Xie Yu stared at the paper.

Then he picked up the pen from the coffee table, because there was a pen on the coffee table, presumably because the Original Host had left it there, and signed his name where she'd indicated.

Shen Cixi picked it up. Folded it twice. Put it in the pocket of her grey-white shirt.

Then she turned and walked to the door.

Xie Yu watched her go with the vague sensation of a person who had intended to play chess and had instead found themselves in a different game without fully understanding when the rules changed.

At the door, she paused.

She did not turn around.

"The study sessions start Monday," she said. "I'll be here at nine."

And then she left.

The door clicked shut behind her with a very soft, very final sound.

Xie Yu stood in the empty penthouse holding a document folder he couldn't fully read and thought about what had just happened.

[Plot progression: 3%.] The system chimed pleasantly. [Protagonist has accepted the contract. First stage is underway. Well done, Host.]

"She negotiated."

[Yes.]

"She negotiated with the villain."

[She did.]

"Is that in the novel."

A beat.

[...The relevant sections are censored.]

Xie Yu put the folder down on the coffee table. He walked back to the window. He looked at the city.

Something about the way she had looked at him—quietly, steadily, like she was filing information away and had no intention of discarding any of it—sat in the back of his mind the way a small stone sits in a shoe.

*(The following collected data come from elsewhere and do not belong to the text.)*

/-! ### The field table -/

/-- R121 and R8: the default parameters, cell by cell, and they pass the checks of R122. Not the spec's alone: the GK
cells and 0x51 are PRESUMED (log entry 9, after the spec's own mark), that `P_YEAR_OFFSET` is the OFFSET of the Year row
and that R8's two widths are the ports' is log entry 4, and FREE as the one default is the model's choice (log entry 8:
R8 names FREE for claims and PASSIVE for test vectors). -/
def Obligations.DefaultParametersAreTheTableOfTheSpec : Prop :=
  defaultTable.year = ⟨0x08#8, 0xFF#8, 0, 99, 100, 2000⟩ ∧ defaultTable.month = ⟨0x07#8, 0x1F#8, 1, 12, 13, 0⟩ ∧
    defaultTable.day = ⟨0x05#8, 0x3F#8, 1, 31, 32, 0⟩ ∧ defaultTable.weekday = ⟨0x06#8, 0x07#8, 0, 6, 7, 0⟩ ∧
    defaultTable.hour = ⟨0x04#8, 0x3F#8, 0, 23, 24, 0⟩ ∧ defaultTable.minute = ⟨0x03#8, 0x7F#8, 0, 59, 60, 0⟩ ∧
    defaultTable.second = ⟨0x02#8, 0x7F#8, 0, 59, 60, 0⟩ ∧ defaultParams.table = defaultTable ∧
    defaultParams.devAddr = 0x51#7 ∧ defaultParams.integrityBit = 7 ∧ yearOffset defaultParams = 2000 ∧
    defaultParams.env = .free ∧ defaultParams.valueBits = 32 ∧ defaultParams.resultBits = 16 ∧ defaultParams.wf = true

/-- R122: a table is accepted exactly when WF1 to WF6 hold, and the default table is accepted. -/
def Obligations.TableAcceptedExactlyWhenChecksHold : Prop :=
  (∀ p : Params, p.tableOk = true ↔
    (∀ f, (p.table.row f).min ≤ (p.table.row f).max) ∧
      (∀ f, 1 ≤ (p.table.row f).mod ∧ (p.table.row f).mod ≤ 100) ∧
      (∀ f w, w < (p.table.row f).mod →
        ∃ b, encodeBCD (w : Nat) = some b ∧ b &&& ~~~(p.table.row f).mask &&& 0xFF#8 = 0#8) ∧
      p.table.second.mask.getLsbD p.integrityBit.val = false ∧
      (∀ f g, (p.table.row f).addr = (p.table.row g).addr → f = g) ∧
      (∀ f, (p.table.row f).max + (p.table.row f).offset < 2 ^ p.resultBits)) ∧
    defaultParams.tableOk = true

/-- A machine whose table is not accepted takes no step: it refuses by name, the model's form of R122's "accepts a table
only if" (log entry 7). Nor does one with a port too narrow for what the spec puts on it (log entry 4). -/
def Obligations.MachineWithIllFormedTableTakesNoStep : Prop :=
  ∀ s : State,
    (s.params.tableOk = false → step s = .refused .tableIllFormed) ∧
      (s.params.tableOk = true → (s.params.valueBits < 1 ∨ s.params.resultBits < 8) →
        step s = .refused .portsIllFormed)

/-- R120: the ROM has the row of each of the tags 0 to 6 and refuses tag 7, with no default. -/
def Obligations.FieldRomHasSevenRowsAndRefusesTagSeven : Prop :=
  ∀ (t : FieldTable) (tag : BitVec 3),
    (t.lookup tag = none ↔ tag = 7#3) ∧
      t.lookup 0#3 = some t.year ∧ t.lookup 1#3 = some t.month ∧ t.lookup 2#3 = some t.day ∧
      t.lookup 3#3 = some t.weekday ∧ t.lookup 4#3 = some t.hour ∧ t.lookup 5#3 = some t.minute ∧
      t.lookup 6#3 = some t.second

/-- R123 and R124: a SET_FIELD operand is reduced to the remainder, in `0 .. MOD - 1`, and never refused; the byte
written is the BCD encoding of the remainder, with every bit outside the field's mask 0. -/
def Obligations.WriteDataIsBcdOfRemainderInsideMask : Prop :=
  ∀ (p : Params) (f : TimeField) (v : Int), p.wf = true → 0 ≤ v →
    ∃ (w : Nat) (d : Byte), normalise (p.table.row f) v = some w ∧
      w = v.toNat % (p.table.row f).mod ∧ w < (p.table.row f).mod ∧ encodeBCD (w : Int) = some d ∧
      writeData (p.table.row f) v = some d ∧ decodeBCD d = w ∧ validBCD d = true ∧
      d &&& ~~~(p.table.row f).mask = 0#8

/-- R131: CLEAR_INTEGRITY clears bit `P_INTEGRITY_BIT` and keeps every other bit; with bit 7 it is `b & 0x7F`. -/
def Obligations.ClearIntegrityClearsOneBitOnly : Prop :=
  ∀ (p : Params) (b : Byte),
    (∀ i : Nat, (clearIntegrity p b).getLsbD i = if i = p.integrityBit.val then false else b.getLsbD i) ∧
      (p.integrityBit = 7 → clearIntegrity p b = b &&& 0x7F#8)

/-- R132: with the default table, a calendar year and the chip-relative year write the same byte; 2024 writes 0x24;
1999 writes 0x99, which reads back as 2099. -/
def Obligations.YearWriteIgnoresTheCentury : Prop :=
  (∀ v : Nat, 2000 ≤ v → writeData defaultTable.year v = writeData defaultTable.year ((v : Int) - 2000)) ∧
    writeData defaultTable.year 2024 = some 0x24#8 ∧ writeData defaultTable.year 24 = some 0x24#8 ∧
    writeData defaultTable.year 1999 = some 0x99#8 ∧ fieldResult defaultTable.year 0x99#8 = 2099

/-- R133 and R134: Month 13 and Day 32 write 0x00, which reads back as 1; no Month write ever stores 13; Day 31 writes
0x31. -/
def Obligations.MonthAndDayWrapToZeroAndReadBackAsOne : Prop :=
  writeData defaultTable.month 13 = some 0x00#8 ∧ fieldResult defaultTable.month 0x00#8 = 1 ∧
    (∀ v : Int, writeData defaultTable.month v ≠ some 0x13#8) ∧
    writeData defaultTable.day 32 = some 0x00#8 ∧ writeData defaultTable.day 31 = some 0x31#8 ∧
    fieldResult defaultTable.day 0x00#8 = 1

/-- R125 to R127: the read result is the decoding of the masked byte, capped at MIN and MAX, plus OFFSET. -/
def Obligations.ReadPathMasksDecodesClampsOffsets : Prop :=
  ∀ (d : FieldDesc) (raw : Byte), d.min ≤ d.max →
    (decodeBCD (raw &&& d.mask) < d.min → fieldResult d raw = d.min + d.offset) ∧
      (d.max < decodeBCD (raw &&& d.mask) → fieldResult d raw = d.max + d.offset) ∧
      (d.min ≤ decodeBCD (raw &&& d.mask) → decodeBCD (raw &&& d.mask) ≤ d.max →
        fieldResult d raw = decodeBCD (raw &&& d.mask) + d.offset)

/-! ### The encoding -/

/-- Decode and encode agree on every command, for every width of OPND: every operand at every value the encoding admits
comes back. -/
def Obligations.DecodeOfEncodeIsTheCommand : Prop :=
  ∀ (n : Nat) (i : Instr), i.wf n = true → decode n (encode n i) = .ok i

/-- The other direction (R64, R67): what the decoder takes is well formed, has exactly the header the encoder writes,
and, for SET_FIELD, exactly the operand bits; the other commands ignore OPND. For every width of OPND. -/
def Obligations.DecodedWordIsTheEncodingUpToIgnoredOperand : Prop :=
  ∀ (n : Nat) (c : Command) (i : Instr), decode n c = .ok i →
    i.wf n = true ∧ (encode n i).cmd = c.cmd ∧
      ((∃ f v, i = .setField f v ∧ (encode n i).opnd = operandBits n c.opnd) ∨
        ∀ o : Nat, decode n ⟨c.cmd, o⟩ = .ok i)

/-- R202: with several causes the first of RESERVED_BITS, ILLEGAL_FIELD, NEGATIVE_VALUE is reported; the causes and the
codes are those of R201. For every width `n = VALUE_BITS` of OPND with a sign bit. -/
def Obligations.FaultCausesByPriority : Prop :=
  (∀ (n : Nat) (c : Command), 1 ≤ n →
    (decode n c = .error .reservedBits ↔
      c.cmd.extractLsb' 5 3 ≠ 0#3 ∨ (c.cmd.extractLsb' 3 2 = 3#2 ∧ c.cmd.extractLsb' 0 3 ≠ 0#3)) ∧
    (decode n c = .error .illegalField ↔
      c.cmd.extractLsb' 5 3 = 0#3 ∧ c.cmd.extractLsb' 3 2 ≠ 3#2 ∧ c.cmd.extractLsb' 0 3 = 7#3) ∧
    (decode n c = .error .negativeValue ↔
      c.cmd.extractLsb' 5 3 = 0#3 ∧ c.cmd.extractLsb' 3 2 = 0#2 ∧ c.cmd.extractLsb' 0 3 ≠ 7#3 ∧
        c.opnd.testBit (n - 1) = true)) ∧
    decode 32 ⟨0x27#8, 0⟩ = .error .reservedBits ∧ decode 32 ⟨0x07#8, 0xFFFFFFFF⟩ = .error .illegalField ∧
    faultCodeOf .reservedBits = 1#2 ∧ faultCodeOf .illegalField = 2#2 ∧ faultCodeOf .negativeValue = 3#2

/-- R65 and R67: the decoder is total: the 22 legal headers and the command each spells, a negative SET_FIELD operand's
fault, and every other header with its fault. For every width `n = VALUE_BITS` of OPND with a sign bit. -/
def Obligations.LegalHeadersAreTheTwentyTwo : Prop :=
  ∀ n : Nat, 1 ≤ n →
    (∀ (f : TimeField) (o : Nat), o.testBit (n - 1) = false →
      decode n ⟨0x00#8 + f.tag.setWidth 8, o⟩ = .ok (.setField f (o % 2 ^ n : Nat))) ∧
    (∀ (f : TimeField) (o : Nat), o.testBit (n - 1) = true →
      decode n ⟨0x00#8 + f.tag.setWidth 8, o⟩ = .error .negativeValue) ∧
    (∀ (f : TimeField) (o : Nat), decode n ⟨0x08#8 + f.tag.setWidth 8, o⟩ = .ok (.getField f)) ∧
    (∀ (f : TimeField) (o : Nat), decode n ⟨0x10#8 + f.tag.setWidth 8, o⟩ = .ok (.getFieldRaw f)) ∧
    (∀ o : Nat, decode n ⟨0x18#8, o⟩ = .ok .restartIntegrity) ∧
    (∀ o : Nat, decode n ⟨0x07#8, o⟩ = .error .illegalField ∧ decode n ⟨0x0F#8, o⟩ = .error .illegalField ∧
      decode n ⟨0x17#8, o⟩ = .error .illegalField) ∧
    ∀ (h : Byte) (o : Nat), 0x19#8 ≤ h → decode n ⟨h, o⟩ = .error .reservedBits

/-- Words written out from the encodings of R67 and the programs P1 to P5, as the port of 32 bits and as the opcode table
number them. -/
def Obligations.WrittenOutWordsDecode : Prop :=
  decode 32 ⟨0b00000110#8, 65⟩ = .ok (.setField .second 65) ∧
    decode 32 ⟨0b00001000#8, 0⟩ = .ok (.getField .year) ∧
    decode 32 ⟨0b00010110#8, 0⟩ = .ok (.getFieldRaw .second) ∧
    decode 32 ⟨0b00011000#8, 0⟩ = .ok .restartIntegrity ∧
    decodeTableWord 8 0b00001101 = some (.getField .minute) ∧ decodeTableWord 8 0b00001111 = none ∧
    decodeTableWord 40 0x4B05 = some (.setField .minute 75)

/-- R74: the assembler encodes SET_FIELD's value in two's complement on a port of `n = VALUE_BITS` bits (R74 has `n = 32`)
and refuses exactly the values outside `-2^(n-1) .. 2^(n-1) - 1`; a non-negative value decodes back to its command and a
negative one faults when decoded; every other line assembles, with `OPND = 0`, to the command it names. -/
def Obligations.AssembledLineDecodesToItsCommand : Prop :=
  ∀ n : Nat, 1 ≤ n →
    (∀ (f : TimeField) (v : Int), (v < -(2 ^ (n - 1)) ∨ 2 ^ (n - 1) ≤ v) → assemble n (.setField f v) = none) ∧
    (∀ (f : TimeField) (v : Int), -(2 ^ (n - 1)) ≤ v → v < 2 ^ (n - 1) →
      ∃ c, assemble n (.setField f v) = some c ∧ c.opnd < 2 ^ n ∧ operandValue n c.opnd = v ∧
        (0 ≤ v → decode n c = .ok (.setField f v)) ∧ (v < 0 → decode n c = .error .negativeValue)) ∧
    (∀ f : TimeField, ∃ c, assemble n (.getField f) = some c ∧ c.opnd = 0 ∧ decode n c = .ok (.getField f)) ∧
    (∀ f : TimeField, ∃ c, assemble n (.getFieldRaw f) = some c ∧ c.opnd = 0 ∧ decode n c = .ok (.getFieldRaw f)) ∧
    ∃ c, assemble n .restartIntegrity = some c ∧ c.opnd = 0 ∧ decode n c = .ok .restartIntegrity

/-! ### Acceptance and faults -/

/-- R150 and R23: a command accepted in IDLE with no response pending writes `c_op`, `c_field` and, for SET_FIELD only,
`c_value`, and sets BUSY at step 0; nothing else changes. The latches then hold exactly that command. That `rd_latch`
keeps the last command's byte is the model's choice (log entry 1). -/
def Obligations.AcceptanceLatchesTheCommand : Prop :=
  ∀ s : State, s.phase = .idle → s.rspValid = false →
    (∀ (f : TimeField) (v : Int), 0 ≤ v → v < (2 ^ (s.params.valueBits - 1) : Nat) →
      exec (.setField f v) s =
        .next { s with phase := .busy, seqStep := 0, cOp := 0b00#2, cField := f.tag, cValue := v.toNat }) ∧
    (∀ f : TimeField, exec (.getField f) s =
      .next { s with phase := .busy, seqStep := 0, cOp := 0b01#2, cField := f.tag }) ∧
    (∀ f : TimeField, exec (.getFieldRaw f) s =
      .next { s with phase := .busy, seqStep := 0, cOp := 0b10#2, cField := f.tag }) ∧
    exec .restartIntegrity s = .next { s with phase := .busy, seqStep := 0, cOp := 0b11#2, cField := 0b000#3 } ∧
    ∀ (i : Instr) (t : State), i.wf s.params.valueBits = true → exec i s = .next t → latchedCommand t = some i

/-- R150: a command that is presented while a response is pending, in FAULT, or while another command is in progress is
held: the unit does nothing. And the command on the port stays there. That the latches keep their values between commands
is the model's choice (log entry 1). -/
def Obligations.CommandsAreHeldUnlessReady : Prop :=
  (∀ (i : Instr) (s : State),
    (s.phase = .idle ∧ s.rspValid = true) ∨ s.phase = .fault ∨ (s.phase = .busy ∧ latchedCommand s ≠ some i) →
      exec i s = .next s) ∧
    ∀ (s : State), s.params.wf = true → (nextInput s).event = .advance →
      (s.phase = .idle ∧ s.rspValid = true) ∨ s.phase = .fault → step s = .next (takeInput s)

He didn't know what she was thinking.

He wasn't sure, in fact, that the novel he'd been given had adequately prepared him for what Shen Cixi was actually like.

Somewhere in the building below him, she was probably in an elevator going down, holding an amendment clause she'd had pre-prepared, tucked in the breast pocket of a washed-out white shirt.

Xie Yu leaned one shoulder against the cool glass and exhaled.

"System," he said.

[Yes, Host?]

"Are you absolutely certain there's nothing useful in those mosaics."

The system made a sound like a machine pretending it hadn't heard the question.

Xie Yu closed his eyes.

Arrogant. Unrestrained. Playboy. No redeeming qualities.

Monday at nine, a girl who had already outmaneuvered him once was going to show up at his door with a study schedule.

This was going to be a very long arc.